-- ==== Sys2Proof/Machine/Script.lean ====
section
/-! DEFINITION. The assembler of command lines, and the host script, from its text to the host accesses it expands to
(30_encoding.md R118 to R120). -/

namespace Sys2Proof.Machine

/-- A letter in lower case: "Mnemonics are case-insensitive" (30_encoding.md R118). -/
def lowerChar (c : Char) : Char :=
  if 65 ≤ c.toNat ∧ c.toNat ≤ 90 then Char.ofNat (c.toNat + 32) else c

/-- The words of a line, cut at blanks. -/
def lineWords : List Char → List (List Char)
  | [] => []
  | c :: rest =>
    if c = ' ' then lineWords rest
    else
      match rest, lineWords rest with
      | ' ' :: _, ws => [c] :: ws
      | [], ws => [c] :: ws
      | _, [] => [[c]]
      | _, w :: ws => (c :: w) :: ws

/-- The value of a digit in a base of at most 16. -/
def digitValue (base : Nat) (c : Char) : Option Nat :=
  let n := c.toNat
  let d :=
    if 48 ≤ n ∧ n ≤ 57 then n - 48
    else if 97 ≤ n ∧ n ≤ 102 then n - 87
    else if 65 ≤ n ∧ n ≤ 70 then n - 55
    else base
  if d < base then some d else none

/-- The number digits stand for in a base, the leading ones in `acc`. -/
def digitsValue (base : Nat) : List Char → Nat → Option Nat
  | [], acc => some acc
  | c :: rest, acc =>
    match digitValue base c with
    | some d => digitsValue base rest (acc * base + d)
    | none => none

/-- A number in decimal or `0x` hexadecimal (30_encoding.md R118). -/
def parseNumber : List Char → Option Nat
  | [] => none
  | '0' :: 'x' :: c :: rest => digitsValue 16 (c :: rest) 0
  | c :: rest => digitsValue 10 (c :: rest) 0

/-- The command that words stand for: a mnemonic, and for GEN its index; "An index above 65535 is refused by the assembler"
(30_encoding.md R118). -/
def commandOfWords : List (List Char) → Option Instr
  | [m] =>
    match m.map lowerChar with
    | ['q', 't', 'o', 't', 'a', 'l'] => some .qtotal
    | ['q', 'p', 'a', 'd'] => some .qpad
    | ['q', 'c', 'o', 'u', 'n', 't'] => some .qcount
    | _ => none
  | [m, n] =>
    match m.map lowerChar, parseNumber n with
    | ['g', 'e', 'n'], some k => if (Instr.gen k).wellFormed then some (.gen k) else none
    | _, _ => none
  | _ => none

/-- The command a line stands for (30_encoding.md R118). -/
def parseCommand (line : List Char) : Option Instr :=
  commandOfWords (lineWords line)

/-- The assembled word of a command line (30_encoding.md R118). -/
def assemble (line : List Char) : Option Word :=
  (parseCommand line).map encode

/-- The 8-bit windows a script writes (30_encoding.md R119). -/
inductive ByteMem where
  | payloadMem
  | colorMem
  | customTable
deriving DecidableEq, Repr

/-- The host address of entry 0 of an 8-bit window (20_memory.md R81). -/
def ByteMem.base : ByteMem → Nat
  | .payloadMem => payloadBase
  | .colorMem => colorBase
  | .customTable => tableBase

/-- The 32-bit memories a script writes (30_encoding.md R119). -/
inductive WordMem where
  | phraseMem
  | charlistMem
deriving DecidableEq, Repr

/-- The host address of entry 0 of a 32-bit memory (20_memory.md R81). -/
def WordMem.base : WordMem → Nat
  | .phraseMem => phraseBase
  | .charlistMem => charlistBase

/-- One line of a host script (30_encoding.md R119, R120). -/
inductive ScriptLine where
  /-- `wr NAME, v`. -/
  | wr (name : Reg) (v : Word)
  /-- `wb MEM[e], b0, b1, ...`. -/
  | wb (mem : ByteMem) (e : Nat) (bs : List Byte)
  /-- `ww MEM[e], v0, v1, ...`. -/
  | ww (mem : WordMem) (e : Nat) (vs : List Word)
  /-- `rd NAME`. -/
  | rd (name : Reg)
  /-- `rd FRAME_BUF[a .. b)`. -/
  | rdFrame (a b : Nat)
  /-- `poll`. -/
  | poll
  /-- `cmd X`: "wr CMD, enc(X)", then poll. -/
  | cmd (i : Instr)
deriving DecidableEq, Repr

/-! The text of a script line (30_encoding.md R119; log 16): its words, names and numbers. -/

/-- The line without its comment: "A `;` starts a comment" (30_encoding.md R119). -/
def stripComment (line : List Char) : List Char :=
  line.takeWhile fun c => c ≠ ';'

/-- Set the punctuation of a script line off with blanks, so that each mark is a word of its own. -/
def spacePunctuation (line : List Char) : List Char :=
  line.flatMap fun c => if c = ',' ∨ c = '[' ∨ c = ']' ∨ c = ')' ∨ c = '.' then [' ', c, ' '] else [c]

/-- The register a name stands for (10_state.md R33). -/
def regOfName (name : List Char) : Option Reg :=
  if name = "CMD".toList then some .cmd
  else if name = "STATUS".toList then some .status
  else if name = "RESULT".toList then some .result
  else if name = "FRAME_LEN".toList then some .frameLen
  else if name = "ERR_INFO".toList then some .errInfo
  else if name = "CFG_VARIANT".toList then some .cfgVariant
  else if name = "CFG_DATA_LEN".toList then some .cfgDataLen
  else if name = "CFG_FRAME_COUNT".toList then some .cfgFrameCount
  else if name = "CFG_PHRASE_LEN".toList then some .cfgPhraseLen
  else if name = "CFG_COLORS_LEN".toList then some .cfgColorsLen
  else if name = "CFG_CHARSET".toList then some .cfgCharset
  else if name = "CFG_CHARLIST_LEN".toList then some .cfgCharlistLen
  else if name = "CFG_TABLE_LEN".toList then some .cfgTableLen
  else none

/-- The byte window a name stands for, with its number of entries (30_encoding.md R119, 00_scope.md R8). -/
def byteMemOfName (name : List Char) : Option (ByteMem × Nat) :=
  if name = "PAYLOAD_MEM".toList then some (.payloadMem, 65536)
  else if name = "COLOR_MEM".toList then some (.colorMem, 65536)
  else if name = "CUSTOM_TABLE".toList then some (.customTable, Config.tableCapacity)
  else none

/-- The 32-bit memory a name stands for, with its number of entries (30_encoding.md R119, 00_scope.md R8). -/
def wordMemOfName (name : List Char) : Option (WordMem × Nat) :=
  if name = "PHRASE_MEM".toList then some (.phraseMem, 65536)
  else if name = "CHARLIST_MEM".toList then some (.charlistMem, 65536)
  else none

/-- The values of a list `v0, v1, ...`, each below a bound. -/
def parseValues (bound : Nat) : List (List Char) → Option (List Nat)
  | [n] =>
    match parseNumber n with
    | some v => if v < bound then some [v] else none
    | none => none
  | n :: [','] :: rest =>
    match parseNumber n, parseValues bound rest with
    | some v, some vs => if v < bound then some (v :: vs) else none
    | _, _ => none
  | _ => none

/-- `wr NAME, v`, from its words after `wr`. -/
def parseWr : List (List Char) → Option ScriptLine
  | [name, [','], n] =>
    match regOfName name, parseValues (2 ^ 32) [n] with
    | some r, some [v] => some (.wr r (BitVec.ofNat 32 v))
    | _, _ => none
  | _ => none

/-- `wb MEM[e], b0, b1, ...`, from its words after `wb`; every entry must be one of the window's. -/
def parseWb : List (List Char) → Option ScriptLine
  | name :: ['['] :: e :: [']'] :: [','] :: values =>
    match byteMemOfName name, parseNumber e, parseValues 256 values with
    | some (m, entries), some k, some bs =>
      if k + bs.length ≤ entries then some (.wb m k (bs.map (BitVec.ofNat 8))) else none
    | _, _, _ => none
  | _ => none

/-- `ww MEM[e], v0, v1, ...`, from its words after `ww`; every entry must be one of the memory's. -/
def parseWw : List (List Char) → Option ScriptLine
  | name :: ['['] :: e :: [']'] :: [','] :: values =>
    match wordMemOfName name, parseNumber e, parseValues (2 ^ 32) values with
    | some (m, entries), some k, some vs =>
      if k + vs.length ≤ entries then some (.ww m k (vs.map (BitVec.ofNat 32))) else none
    | _, _, _ => none
  | _ => none

/-- `rd NAME` or `rd FRAME_BUF[a .. b)`, from its words after `rd`. R119 states no bound on `b`. DESIGN CHOICE, log 16: since
the length of FRAME_BUF is a parameter of the block and not of the script, `b` goes up to the end of the host address space
(2097152 bytes above the window's base, 20_memory.md R80), and `a >= b` is a line with no read. -/
def parseRd : List (List Char) → Option ScriptLine
  | [name] => (regOfName name).map .rd
  | [name, ['['], a, ['.'], ['.'], b, [')']] =>
    match parseNumber a, parseNumber b with
    | some i, some j => if name = "FRAME_BUF".toList ∧ j ≤ 2 ^ 21 then some (.rdFrame i j) else none
    | _, _ => none
  | _ => none

/-- The lines that a line of text stands for: none for a blank or a comment, one for an action, and no value for a text
that is not in the syntax of 30_encoding.md R119. -/
def parseLine (line : List Char) : Option (List ScriptLine) :=
  match lineWords (spacePunctuation (stripComment line)) with
  | [] => some []
  | ['w', 'r'] :: rest => (parseWr rest).map fun l => [l]
  | ['w', 'b'] :: rest => (parseWb rest).map fun l => [l]
  | ['w', 'w'] :: rest => (parseWw rest).map fun l => [l]
  | ['r', 'd'] :: rest => (parseRd rest).map fun l => [l]
  | [['p', 'o', 'l', 'l']] => some [.poll]
  | ['c', 'm', 'd'] :: rest => (commandOfWords rest).map fun i => [.cmd i]
  | _ => none

/-- The host write of a 32-bit value to a register (30_encoding.md R119). -/
def writeRegAction (r : Reg) (v : Word) : HostAction :=
  .write .w32 (BitVec.ofNat 23 r.offset) v

/-- The host actions a script line stands for (30_encoding.md R119, R120). -/
def expandLine : ScriptLine → List HostAction
  | .wr r v => [writeRegAction r v]
  | .wb m e bs => bs.zipIdx.map fun p => .write .w8 (BitVec.ofNat 23 (m.base + (e + p.2))) (p.1.setWidth 32)
  | .ww m e vs => vs.zipIdx.map fun p => .write .w32 (BitVec.ofNat 23 (m.base + 4 * (e + p.2))) p.1
  | .rd r => [.read .w32 (BitVec.ofNat 23 r.offset)]
  | .rdFrame a b => (List.range (b - a)).map fun k => .read .w8 (BitVec.ofNat 23 (frameBase + (a + k)))
  | .poll => [.poll]
  | .cmd i => [writeRegAction .cmd (encode i), .poll]

/-- The host actions of a script, line by line (30_encoding.md R119). -/
def expandScript (lines : List ScriptLine) : List HostAction :=
  lines.flatMap expandLine

/-- The host actions of a script's text, one action per line (30_encoding.md R119). -/
def assembleScript : List (List Char) → Option (List HostAction)
  | [] => some []
  | line :: rest =>
    match parseLine line, assembleScript rest with
    | some ls, some as => some (expandScript ls ++ as)
    | _, _ => none

end Sys2Proof.Machine
end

### Task item
Look through the entries for the string "colorMem". Every line that has it belongs in the answer.

### Task solution
  | colorMem
  | .colorMem => colorBase
  else if name = "COLOR_MEM".toList then some (.colorMem, 65536)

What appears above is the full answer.